Friday 29 January 2010

Surreal bulletin

Listening to the 6pm news bulletin last night was a surreal experience, in fact I questioned if it was April Fools day. It began with the shocking revelation from Toyota that some of their cars, but they didn’t know which, had problems with the accelerator sticking. I couldn’t help giggling at this, and if it weren’t so serious, I’d have enjoyed a good belly laugh – more on the damage to their brand later.

There followed a report about a guy prosecuted by the police for blowing his nose in his car – in stationary traffic – with the cars handbrake on – because he was not in control of the vehicle!

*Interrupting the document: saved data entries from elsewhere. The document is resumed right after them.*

-- ==== Sys2Proof/Machine/Ops.lean ====
section
/-! DEFINITION. The named operations over the input buffer, the port's answers, the architectural error and reset (spec/10_state.md, spec/20_memory.md, spec/60_exceptions.md, spec/70_reset_and_hazards.md). -/

namespace Sys2Proof.Machine

/-! ### The buffer -/

/-- `BUF_BYTES`: some multiple of 8 with `8 <= BUF_BYTES <= 2^32 - 8`; every such value is taken for some
`Config.bufUnits` (R7, D6; log 1). -/
def bufBytes : Nat := Config.bufUnits % (2 ^ 29 - 1) * 8 + 8

/-- The byte written at offset `a`, if one has been written since reset. -/
def Memory.find : Memory → Nat → Option Byte
  | [], _ => none
  | (b, w) :: m, a => if a = b then some w else Memory.find m a

/-- Writing one byte, keeping the offsets strictly rising. -/
def Memory.put : Memory → Nat → Byte → Memory
  | [], a, v => [(a, v)]
  | (b, w) :: m, a, v =>
    if a < b then (a, v) :: (b, w) :: m
    else if a = b then (a, v) :: m
    else (b, w) :: Memory.put m a v

/-- The canonical form: offsets strictly rising. An unlisted offset has no known value, so no entry can equal one (log 13). -/
def Memory.wf : Memory → Bool
  | [] => true
  | [_] => true
  | (a, _) :: (b, w) :: m => decide (a < b) && Memory.wf ((b, w) :: m)

/-- `MemWrite(off, n, v)`: byte `j` gets `v[8j+7:8j]` (R10, R56). -/
def Memory.putBytes (m : Memory) (off : Nat) : Nat → Word → Memory
  | 0, _ => m
  | n + 1, v => Memory.putBytes (Memory.put m off (v.setWidth 8)) (off + 1) n (v >>> 8)

/-- The value of a cell nothing has written since reset: unspecified, stable until written (R36, R193, U1; log 2). -/
def unwrittenByte (epoch off : Nat) : Byte := Config.freeByte epoch off

/-- The cell of `DATA` at offset `off` (R32). -/
def State.dataByte (s : State) (off : Nat) : Byte :=
  (Memory.find s.data off).getD (unwrittenByte s.resets off)

/-- The read of an `n`-byte little-endian value, as a number (`MemRead`, R10, R52, R58). -/
def State.dataRead (s : State) (off n : Nat) : Nat := leNat s.dataByte off n

/-- A legal host write to `DATA` (R56). -/
def State.dataWrite (s : State) (off n : Nat) (v : Word) : State :=
  { s with data := Memory.putBytes s.data off n v }

/-- The bytes `off .. off+n-1` are cells of the buffer, `MemRead`'s requirement (R10); no bytes at all always are. -/
def inBuffer (off n : Nat) : Bool := decide (n = 0) || decide (off + n ≤ bufBytes)

/-- The sequencer's guard on a read: outside the buffer there is no cell (R10; log 8). -/
def guardRead (off n : Nat) (k : Host.Outcome State Fault Refusal) : Host.Outcome State Fault Refusal :=
  if inBuffer off n then k else .fault .readOutsideBuffer

/-! ### Answers of the host port -/

/-- A legal write: response `OKAY` (R54). -/
def State.okayWrite (s : State) : State :=
  { s with reply := some { resp := .okay, rdata := none, reason := none } }

/-- A legal read: response `OKAY` and its data (R54, R55, R58). -/
def State.okayRead (s : State) (v : Word) : State :=
  { s with reply := some { resp := .okay, rdata := some v, reason := none } }

/-- The data a refused transaction returns: 0 for a read, nothing for a write (R54). -/
def refusedData : Kind → Option Word
  | .read => some 0#32
  | .write _ => none

/-- A refusal: response `ERROR`, and no state changes (R54, R163). -/
def State.refuse (s : State) (rdata : Option Word) (r : Reason) : State :=
  { s with reply := some { resp := .error, rdata := rdata, reason := some r } }

/-! ### The architectural error and its end -/

/-- `raise Bounds()`: `ERR` is set and `PHASE` stays IDLE; nothing is saved and control goes nowhere (R101, R160, R161,
R166). There is no return: `ERR` falls at the next acceptance (`State.beginCommand`) or at reset (R167). -/
def State.raiseBounds (s : State) : State := { s with err := true }

/-- What every acceptance does first: `VAR`, `SEED`, `RESULT`, `DONE`, and the end of an earlier error (R101, R167). -/
def State.beginCommand (s : State) (var : Bool) (seed : Word) : State :=
  { s with var := var, seed := seed, result := 0#64, done := false, err := false }

/-! ### Reset -/

/-- The reset event (R190, R192, R193): everything but `DATA` to the values of R36, `DATA` unspecified anew. What the
environment does next is not the block's state and stays. The event has no duration (log 19). -/
def State.resetEvent (s : State) : State :=
  { State.reset with resets := s.resets + 1, turns := s.turns }

end Sys2Proof.Machine
end

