/-- R122, R126, R142, R146: the group mixes and the avalanches, their formulas; they keep 0 and are bijections. -/
def Obligations.MixesAndAvalanchesAreBijections : Prop :=
  (∀ k : Word, kmix32 k = ((k * 0x5bd1e995#32) ^^^ ((k * 0x5bd1e995#32) >>> 24)) * 0x5bd1e995#32) ∧
  (∀ h b : Word, b = (h ^^^ (h >>> 13)) * 0x5bd1e995#32 → fmix32 h = b ^^^ (b >>> 15)) ∧
  (∀ k : DWord, kmix64 k =
    ((k * 0xc6a4a7935bd1e995#64) ^^^ ((k * 0xc6a4a7935bd1e995#64) >>> 47)) * 0xc6a4a7935bd1e995#64) ∧
  (∀ h b : DWord, b = (h ^^^ (h >>> 47)) * 0xc6a4a7935bd1e995#64 → fmix64 h = b ^^^ (b >>> 47)) ∧
  Function.Bijective kmix32 ∧ Function.Bijective fmix32 ∧ Function.Bijective kmix64 ∧ Function.Bijective fmix64 ∧
  kmix32 0#32 = 0#32 ∧ fmix32 0#32 = 0#32 ∧ kmix64 0#64 = 0#64 ∧ fmix64 0#64 = 0#64

/-- R130, R150: the hash of the empty input is the avalanche of the seed alone. -/
def Obligations.EmptyInputHashesTheSeedAlone : Prop :=
  (∀ (d : Nat → Byte) (s : Word), mh32 d 0#32 s = fmix32 s ∧ mh64 d 0#32 s = fmix64 (BitVec.ofNat 64 s.toNat)) ∧
  (∀ d : Nat → Byte, mh32 d 0#32 0#32 = 0#32 ∧ mh32 d 0#32 0x9747b28c#32 = 0x106e08d9#32 ∧
    mh64 d 0#32 0#32 = 0#64 ∧ mh64 d 0#32 0xe17a1465#32 = 0x9bfae0a4e613fc3c#64)
end

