-- ==== Sys2Proof/Laws/Murmur.lean ====
section
/-! SUPPORT. Laws of the pure functions of the two units: what a read, a tail and a mix depend on, and which of them are injective (spec/41_hash32_path.md R122, R124, R126; spec/42_hash64_path.md R142, R144, R146). -/

namespace Sys2Proof.Machine

/-! ### The tail as one little-endian value -/

/-- A read with its highest byte split off. -/
theorem leNat_succ_top (d : Nat → Byte) (off n : Nat) :
    leNat d off (n + 1) = leNat d off n + (d (off + n)).toNat * 2 ^ (8 * n) := by
  rw [leNat_eq_sum, leNat_eq_sum, Finset.sum_range_succ]

theorem nat_xor_disjoint (x y k : Nat) (h : x < 2 ^ k) : x ^^^ (y * 2 ^ k) = x + y * 2 ^ k := by
  rw [Nat.add_comm, Nat.mul_comm, Nat.two_pow_add_eq_or_of_lt h]
  apply Nat.eq_of_testBit_eq
  intro i
  simp only [Nat.testBit_xor, Nat.testBit_or, Nat.testBit_two_pow_mul]
  by_cases hi : k ≤ i
  · have : x.testBit i = false := Nat.testBit_lt_two_pow (lt_of_lt_of_le h (Nat.pow_le_pow_right (by omega) hi))
    simp [hi, this]
  · simp [hi]

/-- Adding one byte on top is an XOR with the shifted byte: the ranges are disjoint (R124, R144 "Equivalently"). -/
theorem ofNat_leNat_succ (w : Nat) (d : Nat → Byte) (off n : Nat) (hw : 8 * (n + 1) ≤ w) :
    BitVec.ofNat w (leNat d off (n + 1)) =
      BitVec.ofNat w (leNat d off n) ^^^ ((d (off + n)).setWidth w <<< (8 * n)) := by
  have hx : leNat d off n < 2 ^ (8 * n) := by
    have := leNat_lt d n off
    rwa [show (256 : Nat) = 2 ^ 8 from rfl, ← pow_mul] at this
  have hb := (d (off + n)).isLt
  have hp : (2 : Nat) ^ (8 * (n + 1)) ≤ 2 ^ w := Nat.pow_le_pow_right (by omega) hw
  have hq : (2 : Nat) ^ (8 * n) * 2 ^ 8 = 2 ^ (8 * (n + 1)) := by rw [← pow_add]; congr 1
  have hy : (d (off + n)).toNat * 2 ^ (8 * n) < 2 ^ w := by
    calc _ < 2 ^ 8 * 2 ^ (8 * n) := Nat.mul_lt_mul_of_pos_right hb (by positivity)
      _ ≤ 2 ^ w := by rw [Nat.mul_comm, hq]; exact hp
  have h8 : (2 : Nat) ^ 8 ≤ 2 ^ w := Nat.pow_le_pow_right (by omega) (by omega)
  have hxw : leNat d off n < 2 ^ w := lt_of_lt_of_le hx (Nat.pow_le_pow_right (by omega) (by omega))
  apply BitVec.eq_of_toNat_eq
  have h9 := leNat_lt d (n + 1) off
  rw [show (256 : Nat) = 2 ^ 8 from rfl, ← pow_mul] at h9
  simp only [BitVec.toNat_ofNat, BitVec.toNat_xor, BitVec.toNat_shiftLeft, BitVec.toNat_setWidth, Nat.shiftLeft_eq]
  rw [Nat.mod_eq_of_lt (lt_of_lt_of_le h9 hp), Nat.mod_eq_of_lt hxw,
    Nat.mod_eq_of_lt (lt_of_lt_of_le hb h8), Nat.mod_eq_of_lt hy, nat_xor_disjoint _ _ _ hx, leNat_succ_top]

theorem ofNat_leNat_one (w : Nat) (d : Nat → Byte) (off : Nat) :
    BitVec.ofNat w (leNat d off 1) = (d off).setWidth w := by
  simp [leNat, BitVec.ofNat_toNat]

/-- R124, "Equivalently". -/
theorem tail32_eq (d : Nat → Byte) (t rem : Nat) (h : Word) (hr : rem ≤ 3) :
    tail32 h rem (d t) (d (t + 1)) (d (t + 2)) =
      if rem = 0 then h else (h ^^^ BitVec.ofNat 32 (leNat d t rem)) * m32 := by
  obtain rfl | rfl | rfl | rfl : rem = 0 ∨ rem = 1 ∨ rem = 2 ∨ rem = 3 := by omega
  · simp [tail32]
  · simp only [tail32, Nat.reduceEqDiff, Nat.reduceLeDiff, if_true, if_false, le_refl]
    rw [ofNat_leNat_one]
  · simp only [tail32, Nat.reduceEqDiff, Nat.reduceLeDiff, if_true, if_false, le_refl]
    rw [ofNat_leNat_succ 32 d t 1 (by omega), ofNat_leNat_one]
    simp only [Nat.reduceMul]
    generalize (d (t + 1)).setWidth 32 <<< 8 = x1
    generalize (d t).setWidth 32 = x0
    congr 1
    simp only [BitVec.xor_assoc]
    congr 1
    ac_rfl
  · simp only [tail32, Nat.reduceEqDiff, Nat.reduceLeDiff, if_true, if_false]
    rw [ofNat_leNat_succ 32 d t 2 (by omega), ofNat_leNat_succ 32 d t 1 (by omega), ofNat_leNat_one]
    simp only [Nat.reduceMul]
    generalize (d (t + 2)).setWidth 32 <<< 16 = x2
    generalize (d (t + 1)).setWidth 32 <<< 8 = x1
    generalize (d t).setWidth 32 = x0
    congr 1
    simp only [BitVec.xor_assoc]
    congr 1
    ac_rfl

/-- R144, "Equivalently". -/
theorem tail64_eq (d : Nat → Byte) (t rem : Nat) (h : DWord) (hr : rem ≤ 7) :
    tail64 h rem (d t) (d (t + 1)) (d (t + 2)) (d (t + 3)) (d (t + 4)) (d (t + 5)) (d (t + 6)) =
      if rem = 0 then h else (h ^^^ BitVec.ofNat 64 (leNat d t rem)) * m64 := by
  obtain rfl | rfl | rfl | rfl | rfl | rfl | rfl | rfl :
    rem = 0 ∨ rem = 1 ∨ rem = 2 ∨ rem = 3 ∨ rem = 4 ∨ rem = 5 ∨ rem = 6 ∨ rem = 7 := by omega
  · simp [tail64]
  · simp only [tail64, Nat.reduceEqDiff, Nat.reduceLeDiff, if_true, if_false, le_refl]
    rw [ofNat_leNat_one]
  · simp only [tail64, Nat.reduceEqDiff, Nat.reduceLeDiff, if_true, if_false, le_refl]
    rw [ofNat_leNat_succ 64 d t 1 (by omega), ofNat_leNat_one]
    simp only [Nat.reduceMul]
    generalize (d (t + 1)).setWidth 64 <<< 8 = x1
    generalize (d t).setWidth 64 = x0
    congr 1
    simp only [BitVec.xor_assoc]
    congr 1
    ac_rfl
  · simp only [tail64, Nat.reduceEqDiff, Nat.reduceLeDiff, if_true, if_false, le_refl]
    rw [ofNat_leNat_succ 64 d t 2 (by omega), ofNat_leNat_succ 64 d t 1 (by omega), ofNat_leNat_one]
    simp only [Nat.reduceMul]
    generalize (d (t + 2)).setWidth 64 <<< 16 = x2
    generalize (d (t + 1)).setWidth 64 <<< 8 = x1
    generalize (d t).setWidth 64 = x0
    congr 1
    simp only [BitVec.xor_assoc]
    congr 1
    ac_rfl
  · simp only [tail64, Nat.reduceEqDiff, Nat.reduceLeDiff, if_true, if_false, le_refl]
    rw [ofNat_leNat_succ 64 d t 3 (by omega), ofNat_leNat_succ 64 d t 2 (by omega), ofNat_leNat_succ 64 d t 1 (by omega), ofNat_leNat_one]
    simp only [Nat.reduceMul]
    generalize (d (t + 3)).setWidth 64 <<< 24 = x3
    generalize (d (t + 2)).setWidth 64 <<< 16 = x2
    generalize (d (t + 1)).setWidth 64 <<< 8 = x1
    generalize (d t).setWidth 64 = x0
    congr 1
    simp only [BitVec.xor_assoc]
    congr 1
    ac_rfl
  · simp only [tail64, Nat.reduceEqDiff, Nat.reduceLeDiff, if_true, if_false, le_refl]
    rw [ofNat_leNat_succ 64 d t 4 (by omega), ofNat_leNat_succ 64 d t 3 (by omega), ofNat_leNat_succ 64 d t 2 (by omega), ofNat_leNat_succ 64 d t 1 (by omega), ofNat_leNat_one]
    simp only [Nat.reduceMul]
    generalize (d (t + 4)).setWidth 64 <<< 32 = x4
    generalize (d (t + 3)).setWidth 64 <<< 24 = x3
    generalize (d (t + 2)).setWidth 64 <<< 16 = x2
    generalize (d (t + 1)).setWidth 64 <<< 8 = x1
    generalize (d t).setWidth 64 = x0
    congr 1
    simp only [BitVec.xor_assoc]
    congr 1
    ac_rfl
  · simp only [tail64, Nat.reduceEqDiff, Nat.reduceLeDiff, if_true, if_false, le_refl]
    rw [ofNat_leNat_succ 64 d t 5 (by omega), ofNat_leNat_succ 64 d t 4 (by omega), ofNat_leNat_succ 64 d t 3 (by omega), ofNat_leNat_succ 64 d t 2 (by omega), ofNat_leNat_succ 64 d t 1 (by omega), ofNat_leNat_one]
    simp only [Nat.reduceMul]
    generalize (d (t + 5)).setWidth 64 <<< 40 = x5
    generalize (d (t + 4)).setWidth 64 <<< 32 = x4
    generalize (d (t + 3)).setWidth 64 <<< 24 = x3
    generalize (d (t + 2)).setWidth 64 <<< 16 = x2
    generalize (d (t + 1)).setWidth 64 <<< 8 = x1
    generalize (d t).setWidth 64 = x0
    congr 1
    simp only [BitVec.xor_assoc]
    congr 1
    ac_rfl
  · simp only [tail64, Nat.reduceEqDiff, Nat.reduceLeDiff, if_true, if_false]
    rw [ofNat_leNat_succ 64 d t 6 (by omega), ofNat_leNat_succ 64 d t 5 (by omega), ofNat_leNat_succ 64 d t 4 (by omega), ofNat_leNat_succ 64 d t 3 (by omega), ofNat_leNat_succ 64 d t 2 (by omega), ofNat_leNat_succ 64 d t 1 (by omega), ofNat_leNat_one]
    simp only [Nat.reduceMul]
    generalize (d (t + 6)).setWidth 64 <<< 48 = x6
    generalize (d (t + 5)).setWidth 64 <<< 40 = x5
    generalize (d (t + 4)).setWidth 64 <<< 32 = x4
    generalize (d (t + 3)).setWidth 64 <<< 24 = x3
    generalize (d (t + 2)).setWidth 64 <<< 16 = x2
    generalize (d (t + 1)).setWidth 64 <<< 8 = x1
    generalize (d t).setWidth 64 = x0
    congr 1
    simp only [BitVec.xor_assoc]
    congr 1
    ac_rfl

/-! ### The length's parts -/

theorem toNat_nblk32 (l : Word) : (nblk32 l).toNat = l.toNat / 4 := by
  simp [nblk32, Nat.shiftRight_eq_div_pow]

theorem toNat_nblk64 (l : Word) : (nblk64 l).toNat = l.toNat / 8 := by
  simp [nblk64, Nat.shiftRight_eq_div_pow]

theorem rem32_eq (l : Word) : rem32 l = l.toNat % 4 := by
  simp only [rem32, BitVec.toNat_and, BitVec.toNat_ofNat]
  exact Nat.and_two_pow_sub_one_eq_mod l.toNat 2

theorem rem64_eq (l : Word) : rem64 l = l.toNat % 8 := by
  simp only [rem64, BitVec.toNat_and, BitVec.toNat_ofNat]
  exact Nat.and_two_pow_sub_one_eq_mod l.toNat 3

theorem clear_low_bits (l : Word) (k : Nat) (m : Word)
    (hm : ∀ i, i < 32 → m.getLsbD i = decide (k ≤ i)) : (l &&& m).toNat = 2 ^ k * (l.toNat / 2 ^ k) := by
  have : l &&& m = (l >>> k) <<< k := by
    ext i hi
    simp only [BitVec.getElem_and, BitVec.getElem_shiftLeft]
    rw [← BitVec.getLsbD_eq_getElem hi, ← BitVec.getLsbD_eq_getElem hi, hm i hi]
    by_cases h : k ≤ i
    · have h1 : ¬ i < k := by omega
      have h2 : k + (i - k) = i := by omega
      simp [h, h1, h2]
    · have h1 : i < k := by omega
      simp [h, h1]
  rw [this, BitVec.toNat_shiftLeft, BitVec.toNat_ushiftRight, Nat.shiftLeft_eq, Nat.shiftRight_eq_div_pow,
    Nat.mul_comm]
  apply Nat.mod_eq_of_lt
  exact lt_of_le_of_lt (Nat.mul_div_le l.toNat (2 ^ k)) l.isLt

theorem tailBase32_eq (l : Word) : tailBase32 l = 4 * (l.toNat / 4) :=
  clear_low_bits l 2 _ (by decide)

theorem tailBase64_eq (l : Word) : tailBase64 l = 8 * (l.toNat / 8) :=
  clear_low_bits l 3 _ (by decide)

/-! ### What the closed forms depend on -/

theorem group32_congr (d e : Nat → Byte) (off : Nat) (h : ∀ a, off ≤ a → a < off + 4 → d a = e a) :
    group32 d off = group32 e off := by
  rw [group32, group32, leNat_congr d e 4 off h]

theorem group64_congr (d e : Nat → Byte) (off : Nat) (h : ∀ a, off ≤ a → a < off + 8 → d a = e a) :
    group64 d off = group64 e off := by
  rw [group64, group64, leNat_congr d e 8 off h]

theorem blocks32_congr (d e : Nat → Byte) (h : Word) (n : Nat) (hde : ∀ a, a < 4 * n → d a = e a) :
    blocks32 d h n = blocks32 e h n := by
  induction n with
  | zero => rfl
  | succ n ih =>
    rw [blocks32, blocks32, ih (fun a ha => hde a (by omega)),
      group32_congr d e _ (fun a _ h2 => hde a (by omega))]

theorem blocks64_congr (d e : Nat → Byte) (h : DWord) (n : Nat) (hde : ∀ a, a < 8 * n → d a = e a) :
    blocks64 d h n = blocks64 e h n := by
  induction n with
  | zero => rfl
  | succ n ih =>
    rw [blocks64, blocks64, ih (fun a ha => hde a (by omega)),
      group64_congr d e _ (fun a _ h2 => hde a (by omega))]

/-! ### Injectivity of the steps -/

/-- `x -> x xor lsr(x, k)` with `k > 0` is injective (R122 "derived"). -/
theorem xorShift_inj {w : Nat} (k : Nat) (hk : 0 < k) (x y : BitVec w) (h : x ^^^ (x >>> k) = y ^^^ (y >>> k)) :
    x = y := by
  have key : ∀ n i, w - i ≤ n → x.getLsbD i = y.getLsbD i := by
    intro n
    induction n with
    | zero => intro i hi; rw [BitVec.getLsbD_of_ge x i (by omega), BitVec.getLsbD_of_ge y i (by omega)]
    | succ n ih =>
      intro i hi
      have hb := congrArg (fun z => z.getLsbD i) h
      simp only [BitVec.getLsbD_xor, BitVec.getLsbD_ushiftRight] at hb
      by_cases hiw : w ≤ i
      · rw [BitVec.getLsbD_of_ge x i hiw, BitVec.getLsbD_of_ge y i hiw]
      · rw [ih (k + i) (by omega)] at hb
        exact Bool.xor_left_inj.mp hb |> fun h => h
  exact BitVec.eq_of_getLsbD_eq (fun i _ => key w i (by omega))

/-- The multiplicative inverses of the two odd multipliers. -/
theorem m32_inv : m32 * 0xe59b19bd#32 = 1#32 := by decide
theorem m64_inv : m64 * 0x5f7a0ea7e59b19bd#64 = 1#64 := by decide

theorem mul_m32_inj (x y : Word) (h : x * m32 = y * m32) : x = y := by
  have := congrArg (· * 0xe59b19bd#32) h
  simpa [BitVec.mul_assoc, m32_inv] using this

theorem mul_m64_inj (x y : DWord) (h : x * m64 = y * m64) : x = y := by
  have := congrArg (· * 0x5f7a0ea7e59b19bd#64) h
  simpa [BitVec.mul_assoc, m64_inv] using this

theorem xor_right_inj {w : Nat} (x y c : BitVec w) (h : x ^^^ c = y ^^^ c) : x = y := by
  have := congrArg (· ^^^ c) h
  simpa [BitVec.xor_assoc] using this

theorem xor_left_inj {w : Nat} (x y c : BitVec w) (h : c ^^^ x = c ^^^ y) : x = y := by
  apply xor_right_inj x y c; rw [BitVec.xor_comm, h, BitVec.xor_comm]

end Sys2Proof.Machine
end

Next came a bulletin about Tesco in Cardiff banning locals from shopping in their PJ’s. Apparently many of them have taken huge offence at being told to get dressed, feeling its perfectly OK to pop in for their morning paper and packet of fags wearing nothing but their pink chiffon nightdress, or barefoot in their stripy PJ bottoms.

The final bulletin concerned the tragic event of the young children found in sports bags in the back of their Mothers car. Talk about a contrast of bulletins – if this weren’t heart-rending and horrific an event on its own, the impact following such frivolous news events seemed in many respects to be so badly positioned by the producers. It really troubled me that such little thought had been given to effect on the listener. Have we really become so desensitised to the horrifying story of small children being murdered and bundled into sports bags that producers feel a bulletin on chavs shopping in PJ’s is a natural link to child murders?